= M-matrix =

Matrix in mathematics

In mathematics, especially linear algebra, an M-matrix is a matrix whose off-diagonal entries are less than or equal to zero (i.e., it is a Z-matrix) and whose eigenvalues have nonnegative real parts. The set of non-singular M-matrices are a subset of the class of P-matrices, and also of the class of inverse-positive matrices (i.e. matrices with inverses belonging to the class of positive matrices). The name M-matrix was seemingly originally chosen by Alexander Ostrowski in reference to Hermann Minkowski, who proved that if a Z-matrix has all of its row sums positive, then the determinant of that matrix is positive.

== Characterizations ==
An M-matrix is commonly defined as follows:

Definition: Let A be a n × n real Z-matrix. That is, A = (a_{ij}) where a_{ij} ≤ 0 for all i ≠ j, 1 ≤ i,j ≤ n. Then matrix A is also an M-matrix if it can be expressed in the form A = sI − B, where B = (b_{ij}) with b_{ij} ≥ 0, for all 1 ≤ i,j ≤ n, where s is at least as large as the maximum of the moduli of the eigenvalues of B, and I is an identity matrix.

For the non-singularity of A, according to the Perron–Frobenius theorem, it must be the case that s > ρ(B). Also, for a non-singular M-matrix, the diagonal elements a_{ii} of A must be positive. Here we will further characterize only the class of non-singular M-matrices.

Many statements that are equivalent to this definition of non-singular M-matrices are known, and any one of these statements can serve as a starting definition of a non-singular M-matrix. For example, Plemmons lists 40 such equivalences. These characterizations has been categorized by Plemmons in terms of their relations to the properties of: (1) positivity of principal minors, (2) inverse-positivity and splittings,
(3) stability, and (4) semipositivity and diagonal dominance. It makes sense to categorize the properties in this way because the statements within a particular group are related to each other even when matrix A is an arbitrary matrix, and not necessarily a Z-matrix. Here we mention a few characterizations from each category.

==Properties==
Below, ≥ denotes the element-wise order (not the usual positive semidefinite order on matrices). That is, for any real matrices A, B of size m × n, we write A ≥ B (or A > B) if a_{ij} ≥ b_{ij} (or a_{ij} > b_{ij}) for all i, j.

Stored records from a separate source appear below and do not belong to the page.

-- ==== Sys2Proof/Machine/Timestamp.lean ====
section
/-! DEFINITION. The timestamp extractor: TSX (unit timestamp_extractor), 42_timestamp_extractor.md. -/

namespace Sys2Proof.Machine

/-- The response of TSX: the upper 48 bits (42_timestamp_extractor.md R116). -/
def tsxResponse (v : Value) : Response := okTimestamp (timestampOf v)

/-- `TSX` (42_timestamp_extractor.md R116). -/
def execTsx (v : Value) (s : State) : Host.Outcome State Fault Refusal :=
  .next (s.respond (tsxResponse v))

end Sys2Proof.Machine
end

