-- ==== Sys2Proof/Certificates/Slice0/Obligations.lean ====
section
/-! DEFINITION. The statements for the provers. Each docstring names the rules of spec/ it formalises. -/

open Sys2Proof Sys2Proof.Machine

/-! ## Encoding -/

/-- 30_encoding.md R56: the five assigned command bytes, whatever the operand fields, stand for the five operations, and
no other byte is legal. -/
def Obligations.AssignedBytesDecodeToTheirOperations : Prop :=
  (∀ (v : Value) (n : Nat) (bs : List Byte), n ≤ Config.maxInLen →
    decode ⟨0b00000001#8, v, n, bs⟩ = .ok (.enc32 v) ∧
    decode ⟨0b00000010#8, v, n, bs⟩ = .ok (.dec32 (bs.take n)) ∧
    decode ⟨0b00000011#8, v, n, bs⟩ = .ok (.pack128 v) ∧
    decode ⟨0b00000100#8, v, n, bs⟩ = .ok (.unpack128 (bs.take n)) ∧
    decode ⟨0b00000101#8, v, n, bs⟩ = .ok (.tsx v)) ∧
  (∀ (c : Command) (i : Instr), decode c = .ok i →
    c.cmd = 0x01#8 ∨ c.cmd = 0x02#8 ∨ c.cmd = 0x03#8 ∨ c.cmd = 0x04#8 ∨ c.cmd = 0x05#8) ∧
  decodeTableWord 8 0x01 = some (.enc32 0#128) ∧ decodeTableWord 8 0x02 = some (.dec32 []) ∧
  decodeTableWord 8 0x03 = some (.pack128 0#128) ∧ decodeTableWord 8 0x04 = some (.unpack128 []) ∧
  decodeTableWord 8 0x05 = some (.tsx 0#128)

/-- 30_encoding.md R57: the decode of a legal-length command, total over all 256 byte values. -/
def Obligations.DecodeIsTotalOverAllCommandBytes : Prop :=
  ∀ c : Command, c.inLen ≤ Config.maxInLen →
    (decode c).toOption =
      if c.cmd.toNat / 8 ≠ 0 then none
      else if c.cmd.toNat % 8 = 1 then some (.enc32 c.inVal)
      else if c.cmd.toNat % 8 = 2 then some (.dec32 (c.inBytes.take c.inLen))
      else if c.cmd.toNat % 8 = 3 then some (.pack128 c.inVal)
      else if c.cmd.toNat % 8 = 4 then some (.unpack128 (c.inBytes.take c.inLen))
      else if c.cmd.toNat % 8 = 5 then some (.tsx c.inVal)
      else none

/-- Every operation that fits the ports decodes from the command that presents it, with its whole operand
(30_encoding.md sections 1 and 2). -/
def Obligations.DecodeOfEncodeIsTheOperation : Prop :=
  ∀ i : Instr, i.WellFormed → decode (encode i) = .ok i

/-- A command that decodes is, in every field its operation reads, the command the encoder gives for what it decodes to
(30_encoding.md sections 1 and 2): no bit that is read is dropped. -/
def Obligations.EncodeOfDecodeAgreesOnTheReadFields : Prop :=
  ∀ (c : Command) (i : Instr), c.WellFormed → decode c = .ok i →
    i.WellFormed ∧ (encode i).cmd = c.cmd ∧
    ((c.cmd = 0x01#8 ∨ c.cmd = 0x03#8 ∨ c.cmd = 0x05#8) → (encode i).inVal = c.inVal) ∧
    ((c.cmd = 0x02#8 ∨ c.cmd = 0x04#8) →
      (encode i).inLen = c.inLen ∧ (encode i).inBytes.take c.inLen = c.inBytes.take c.inLen)

/-- The written forms of a command stand for the commands of 30_encoding.md section 4: each decodes to its operation, a
value with fewer than 32 digits is zero-extended, and a text is its ASCII bytes. -/
def Obligations.WrittenFormsDecodeToTheirOperations : Prop :=
  (∀ hex : List (BitVec 4), hex.length ≤ 32 →
    (hexValue hex).toNat = hex.foldl (fun x d => x * 16 + d.toNat) 0 ∧
    decode (assemble (.enc32 hex)) = .ok (.enc32 (hexValue hex)) ∧
    decode (assemble (.pack128 hex)) = .ok (.pack128 (hexValue hex)) ∧
    decode (assemble (.tsx hex)) = .ok (.tsx (hexValue hex))) ∧
  (∀ bs : List Byte, bs.length ≤ Config.maxInLen →
    decode (assemble (.dec32Bytes bs)) = .ok (.dec32 bs) ∧
    decode (assemble (.unpack128Bytes bs)) = .ok (.unpack128 bs)) ∧
  (∀ text : String, text.toList.length ≤ Config.maxInLen → (∀ ch ∈ text.toList, ch.toNat < 128) →
    ∃ bs, decode (assemble (.dec32Text text)) = .ok (.dec32 bs) ∧
      bs.map BitVec.toNat = text.toList.map Char.toNat) ∧
  (∀ c : Command, assemble (.raw c) = c)

/-! ## The operations -/

/-- 40_base32_codec.md R80 and 20_memory.md R41: ENC32, whole: the command it decodes from, the response with every
field, the bit groups of the two halves, the corner cases and the example. -/
def Obligations.Enc32FollowsItsRule : Prop :=
  (∀ c : Command, c.cmd = 0x01#8 → c.inLen ≤ Config.maxInLen → decode c = .ok (.enc32 c.inVal)) ∧
  (∀ (v : Value) (s : State),
    exec (.enc32 v) s = .next (s.respond
        { status := 0#3, outVal := none, outTs := none, outLen := some 26#5,
          outBytes :=
            ((List.range 10).map fun i =>
              some (encSym (((v.extractLsb' 80 48).zeroExtend 50).extractLsb' (45 - 5 * i) 5))) ++
            ((List.range 16).map fun j =>
              some (encSym ((v.extractLsb' 0 80).extractLsb' (75 - 5 * j) 5))) })) ∧
  (enc32Response 0#128).bytes = asciiBytes "00000000000000000000000000" ∧
  (enc32Response (BitVec.allOnes 128)).bytes = asciiBytes "7ZZZZZZZZZZZZZZZZZZZZZZZZZ" ∧
  (∀ v : Value, ∃ b : Byte, (enc32Response v).bytes.head? = some b ∧ 0x30#8 ≤ b ∧ b ≤ 0x37#8) ∧
  (enc32Response 0x0158FE351E17318477FECDBC6F641ED4#128).bytes = asciiBytes "01B3Z3A7GQ6627FZPDQHQP87PM"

Let A be a n × n real Z-matrix, then the following statements are equivalent to A being a non-singular M-matrix:

Positivity of principal minors
- All the principal minors of A are positive. That is, the determinant of each submatrix of A obtained by deleting a set, possibly empty, of corresponding rows and columns of A is positive.
- A + D is non-singular for each nonnegative diagonal matrix D.
- Every real eigenvalue of A is positive.
- All the leading principal minors of A are positive.
- There exist lower and upper triangular matrices L and U respectively, with positive diagonals, such that A = LU.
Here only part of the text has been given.